_TASK GOAL_
Collect every line in the records below that contains the word "symm".

Dataset records
Start of Block

-- ==== Sys2Proof/Laws/Memory.lean ====
section
/-! SUPPORT. Laws of the tables by key and of the byte memory: reads after writes, and that every memory operation keeps the canonical form. -/

namespace Sys2Proof

open Machine

variable {α : Type}

theorem Tab.find_set (l : Tab α) (k : Nat) (v : α) (j : Nat) : (l.set k v).find j = if j = k then some v else l.find j := by
  induction l with
  | nil => simp only [Tab.set, Tab.find, eq_comm]
  | cons x t ih =>
    obtain ⟨i, w⟩ := x
    simp only [Tab.set]
    by_cases hj : j = k
    · subst hj
      by_cases h1 : j < i
      · simp [h1, Tab.find]
      · by_cases h2 : j = i
        · simp [h2, Tab.find]
        · have h3 : ¬i = j := fun e => h2 e.symm
          simp [h1, h2, h3, Tab.find, ih]
    · have hk : ¬k = j := fun e => hj e.symm
      by_cases h1 : k < i
      · simp [h1, Tab.find, hj, hk]
      · by_cases h2 : k = i
        · subst h2; simp [Tab.find, hj, hk]
        · simp [h1, h2, Tab.find, ih, hj]

/-- The key just written reads as written. -/
@[simp] theorem Tab.find_set_self (l : Tab α) (k : Nat) (v : α) : (l.set k v).find k = some v := by simp [Tab.find_set]

/-- Every other key reads as before. -/
theorem Tab.find_set_ne (l : Tab α) {k j : Nat} (v : α) (h : j ≠ k) : (l.set k v).find j = l.find j := by simp [Tab.find_set, h]

theorem Tab.get_eq (d : α) (l : Tab α) (k : Nat) : l.get d k = (l.find k).getD d := by
  induction l with
  | nil => rfl
  | cons x t ih => simp only [Tab.get, Tab.find]; split <;> simp_all

@[simp] theorem Tab.get_set_self (d : α) (l : Tab α) (k : Nat) (v : α) : (l.set k v).get d k = v := by
  simp only [Tab.get_eq, Tab.find_set_self, Option.getD_some]

theorem Tab.get_set_ne (d : α) (l : Tab α) {k j : Nat} (v : α) (h : j ≠ k) : (l.set k v).get d j = l.get d j := by
  simp only [Tab.get_eq, Tab.find_set_ne l v h]

end Sys2Proof

namespace Sys2Proof.Machine

theorem rising_tail {x : Nat × Byte} {t : List (Nat × Byte)} (h : rising (x :: t) = true) : rising t = true := by
  cases t with
  | nil => rfl
  | cons y t => simp only [rising, Bool.and_eq_true] at h; exact h.2

theorem rising_iff (x : Nat × Byte) (t : List (Nat × Byte)) :
    rising (x :: t) = true ↔ (∀ e ∈ t, x.1 < e.1) ∧ rising t = true := by
  induction t generalizing x with
  | nil => simp [rising]
  | cons y t ih =>
    simp only [rising, Bool.and_eq_true, decide_eq_true_eq, List.mem_cons, forall_eq_or_imp]
    refine ⟨fun h => ⟨⟨h.1, fun e he => Nat.lt_trans h.1 ((ih y).1 h.2 |>.1 e he)⟩, h.2⟩, fun h => ⟨h.1.1, h.2⟩⟩

theorem mem_set {l : List (Nat × Byte)} {k : Nat} {v : Byte} {e : Nat × Byte} (h : e ∈ Tab.set l k v) : e = (k, v) ∨ e ∈ l := by
  induction l with
  | nil => simpa [Tab.set] using h
  | cons x t ih =>
    obtain ⟨j, w⟩ := x
    simp only [Tab.set] at h
    split at h
    · simpa using h
    · split at h
      · rcases List.mem_cons.1 h with h | h
        · exact .inl h
        · exact .inr (List.mem_cons_of_mem _ h)
      · rcases List.mem_cons.1 h with h | h
        · exact .inr (h ▸ List.mem_cons_self)
        · exact (ih h).imp id (List.mem_cons_of_mem _)

theorem rising_set {l : List (Nat × Byte)} (k : Nat) (v : Byte) (h : rising l = true) : rising (Tab.set l k v) = true := by
  induction l with
  | nil => rfl
  | cons x t ih =>
    obtain ⟨j, w⟩ := x
    simp only [Tab.set]
    have hx := (rising_iff _ _).1 h
    split
    next hk => exact (rising_iff _ _).2 ⟨fun e he => (List.mem_cons.1 he).elim (fun q => q ▸ hk) fun q => Nat.lt_trans hk (hx.1 e q), h⟩
    next =>
      split
      next hk => subst hk; exact (rising_iff _ _).2 ⟨hx.1, hx.2⟩
      next h1 h2 =>
        refine (rising_iff _ _).2 ⟨fun e he => ?_, ih hx.2⟩
        rcases mem_set he with q | q
        · subst q; show j < k; omega
        · exact hx.1 e q

theorem mem_erase {l : List (Nat × Byte)} {k : Nat} {e : Nat × Byte} (h : e ∈ Tab.erase l k) : e ∈ l := by
  induction l with
  | nil => simp [Tab.erase] at h
  | cons x t ih =>
    obtain ⟨j, w⟩ := x
    simp only [Tab.erase] at h
    split at h
    · exact List.mem_cons_of_mem _ h
    · rcases List.mem_cons.1 h with h | h
      · exact h ▸ List.mem_cons_self
      · exact List.mem_cons_of_mem _ (ih h)

theorem rising_erase {l : List (Nat × Byte)} (k : Nat) (h : rising l = true) : rising (Tab.erase l k) = true := by
  induction l with
  | nil => rfl
  | cons x t ih =>
    obtain ⟨j, w⟩ := x
    simp only [Tab.erase]
    have hx := (rising_iff _ _).1 h
    split
    · exact hx.2
    · exact (rising_iff _ _).2 ⟨fun e he => hx.1 e (mem_erase he), ih hx.2⟩

theorem rising_filter {l : List (Nat × Byte)} (p : Nat × Byte → Bool) (h : rising l = true) : rising (l.filter p) = true := by
  induction l with
  | nil => rfl
  | cons x t ih =>
    have hx := (rising_iff _ _).1 h
    simp only [List.filter]
    split
    · exact (rising_iff _ _).2 ⟨fun e he => hx.1 e (List.mem_filter.1 he).1, ih hx.2⟩
    · exact ih hx.2

theorem Memory.cells_mk (x0 : List (Nat × BitVec 8)) (x1 : Tab (BitVec 13)) (x2 : Tab Byte) (x3 : List Nat) (x4 : List RowId)
    (x5 : List (RowId × List (Nat × BitVec 13))) (x6 : Bool) (x7 : BitVec 32) (x8 : BitVec 32) (x9 : Bool) (x10 : Bool)
    (x11 : List (Nat × Nat × Nat × Nat)) (x12 : RepairRecord) (x13 : RepairRecord) (x14 : List RepairEntry) (x15 : List RepairEntry) (x16 : Nat)
    (x17 : List RepairEntry) (x18 : List RepairEntry) (x19 : Option Nat) (x20 : Tab Nat) (x21 : Option Nat) (x22 : Option Nat) (x23 : Nat)
    (x24 : List Nat) :
    (Memory.mk x0 x1 x2 x3 x4 x5 x6 x7 x8 x9 x10 x11 x12 x13 x14 x15 x16 x17 x18 x19 x20 x21 x22 x23 x24).cells = x0 := rfl

/-- The canonical form of a list of cells, whatever else the memory holds. -/
theorem Memory.wf_of_cells {m m' : Memory} (h : m'.cells = m.cells) (hm : m.wf = true) : m'.wf = true := by
  simpa [Memory.wf, h] using hm

theorem Memory.wf_filter {m m' : Memory} (p : Nat × Byte → Bool) (h : m'.cells = m.cells.filter p) (hm : m.wf = true) : m'.wf = true := by
  simp only [Memory.wf, h, Bool.and_eq_true, List.all_eq_true] at hm ⊢
  exact ⟨rising_filter p hm.1, fun e he => hm.2 e (List.mem_filter.1 he).1⟩

theorem Memory.wf_nil {m : Memory} (h : m.cells = []) : m.wf = true := by simp [Memory.wf, h, rising]

/-- Storing a byte keeps the canonical form. -/
theorem Memory.setByte_wf {m : Memory} (a : Nat) (v : Byte) (hm : m.wf = true) : (m.setByte a v).wf = true := by
  simp only [Memory.wf, Bool.and_eq_true, List.all_eq_true] at hm ⊢
  simp only [Memory.setByte]
  split
  · exact ⟨rising_erase a hm.1, fun e he => hm.2 e (mem_erase he)⟩
  next h =>
    refine ⟨rising_set a v hm.1, fun e he => ?_⟩
    rcases mem_set he with q | q
    · subst q; simpa using h
    · exact hm.2 e q

/-- A row of the list, wrong bits, and a dropped write-back leave the cells as they are. -/
@[simp] theorem Memory.listRow_cells (m : Memory) (r : RowId) : (m.listRow r).cells = m.cells := by
  simp only [Memory.listRow]; split <;> rfl

@[simp] theorem Memory.setBad_cells (m : Memory) (a : Nat) (v : BitVec 13) : (m.setBad a v).cells = m.cells := rfl

@[simp] theorem Memory.setWrong_cells (m : Memory) (h : Nat) (v : Byte) : (m.setWrong h v).cells = m.cells := rfl

@[simp] theorem Memory.touch_cells (m : Memory) (row : Nat) : (m.touch row).cells = m.cells := by
  simp only [Memory.touch]; split <;> simp

/-- A fold that leaves the cells as they are. -/
theorem Memory.cells_fold {α : Type} {f : Memory → α → Memory} (hf : ∀ m x, (f m x).cells = m.cells) (l : List α) (m : Memory) :
    (l.foldl f m).cells = m.cells := by
  induction l generalizing m with
  | nil => rfl
  | cons x t ih => exact (ih _).trans (hf m x)

/-- A fold that keeps the canonical form. -/
theorem Memory.wf_fold {α : Type} {f : Memory → α → Memory} (hf : ∀ m x, m.wf = true → (f m x).wf = true) (l : List α) {m : Memory} (hm : m.wf = true) :
    (l.foldl f m).wf = true := by
  induction l generalizing m with
  | nil => exact hm
  | cons x t ih => exact ih (hf m x hm)

@[simp] theorem Memory.setChecks_cells (m : Memory) (line : Nat) (c : List (BitVec 13)) : (m.setChecks line c).cells = m.cells := by
  unfold Memory.setChecks
  exact Memory.cells_fold (fun t x => Memory.setBad_cells t _ _) _ _

/-- What a store does to the cells. -/
theorem Memory.writeByte_cells (m : Memory) (inj : Option Nat) (a : Nat) (v : Byte) : (m.writeByte inj a v).cells = (m.setByte a v).cells := by
  simp only [Memory.writeByte]; split <;> simp

theorem Memory.writeByte_wf {m : Memory} (inj : Option Nat) (a : Nat) (v : Byte) (hm : m.wf = true) : (m.writeByte inj a v).wf = true :=
  Memory.wf_of_cells (Memory.writeByte_cells m inj a v) (Memory.setByte_wf a v hm)

/-- Storing bytes keeps the canonical form. -/
theorem Memory.writeBytes_wf (inj : Option Nat) (l : List Byte) : ∀ {m : Memory} (a : Nat), m.wf = true → (m.writeBytes inj a l).wf = true := by
  induction l with
  | nil => intro m a h; exact h
  | cons v t ih => intro m a h; exact ih (a + 1) (Memory.writeByte_wf _ a v h)

/-- Storing bytes of a line keeps the canonical form. -/
theorem Memory.writeLine_wf (inj : Option Nat) (a : Nat) (l d : List Byte) {m : Memory} (hm : m.wf = true) : (m.writeLine inj a l d).wf = true := by
  have h := Memory.writeBytes_wf inj l a hm
  simp only [Memory.writeLine]
  split
  · exact h
  · exact Memory.wf_of_cells (Memory.setChecks_cells ..) h

/-- Writing a block keeps the canonical form. -/
theorem Memory.putBlock_wf (b : Nat) (l : List Byte) {m : Memory} (hm : m.wf = true) : (m.putBlock b l).wf = true :=
  Memory.wf_of_cells (m := m.writeBytes none b l) rfl (Memory.writeBytes_wf _ _ _ hm)

/-- Writing corrected bytes of a row keeps the canonical form. -/
theorem Memory.rewriteRow_wf (row : Nat) (l : List (Nat × BitVec 13)) {m : Memory} (hm : m.wf = true) : (m.rewriteRow row l).wf = true := by
  have h : ∀ n : Nat, (l.foldl (fun t x => if x.1 < n then (t.setByte (row + x.1) (x.2.setWidth 8)).setBad (row + x.1) 0 else t) m).wf = true := fun n =>
    Memory.wf_fold (fun t x ht => by
      split
      · exact Memory.wf_of_cells (Memory.setBad_cells ..) (Memory.setByte_wf _ _ ht)
      · exact ht) l hm
  simp only [Memory.rewriteRow]
  split
  · exact Memory.wf_of_cells (Memory.setChecks_cells ..) (h _)
  · exact h _

/-- Writing corrected bytes of a DRAM block keeps the canonical form. -/
theorem Memory.rewriteBlock_wf (b : Nat) (l : List (Nat × BitVec 13)) {m : Memory} (hm : m.wf = true) : (m.rewriteBlock b l).wf = true := by
  unfold Memory.rewriteBlock
  extract_lets stored meant
  unfold Memory.storeBlock
  extract_lets wrong
  clear_value wrong meant
  refine Memory.wf_of_cells (Memory.cells_fold (f := fun t (x : Nat × Byte) => t.setWrong x.1 x.2) (fun t x => Memory.setWrong_cells t x.1 x.2) _ _) ?_
  exact Memory.wf_fold (f := fun t (x : Byte × Nat) => t.setByte (b + x.2) x.1) (fun t x ht => Memory.setByte_wf _ _ ht) _ hm

/-- The record and its spares are no part of the cells. -/
@[simp] theorem Memory.writeRecord_cells (m : Memory) (test : Bool) (l : List RepairEntry) : (m.writeRecord test l).cells = m.cells := by
  simp only [Memory.writeRecord]; split <;> rfl

@[simp] theorem Memory.assignRecord_cells (m : Memory) : m.assignRecord.cells = m.cells :=
  Memory.cells_fold (fun m e => by simp only [Memory.assign]; split <;> rfl) _ _

@[simp] theorem Memory.testColumns_cells (m : Memory) (l : List (BitVec 24 × Nat)) : (m.testColumns l).1.cells = m.cells := by
  induction l generalizing m with
  | nil => rfl
  | cons c t ih =>
    unfold Memory.testColumns
    dsimp only
    split
    · exact ih m
    · split
      · exact ih _
      · exact ih m

@[simp] theorem Memory.toRewrite_cells (m : Memory) (r : RowId) (l : List (Nat × BitVec 13)) : (m.toRewrite r l).cells = m.cells := rfl

@[simp] theorem Memory.noteColumn_cells (m : Memory) (now mac row col : Nat) : (m.noteColumn now mac row col).cells = m.cells := rfl

theorem Memory.forget_wf {m : Memory} (p : Nat → Bool) (hm : m.wf = true) : (m.forget p).wf = true :=
  Memory.wf_filter _ rfl hm

theorem Memory.listRow_wf {m : Memory} (r : RowId) (hm : m.wf = true) : (m.listRow r).wf = true := Memory.wf_of_cells (Memory.listRow_cells ..) hm

end Sys2Proof.Machine
end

End of Block

_SOLUTION TO THE PROBLEM_
        · have h3 : ¬i = j := fun e => h2 e.symm
    · have hk : ¬k = j := fun e => hj e.symm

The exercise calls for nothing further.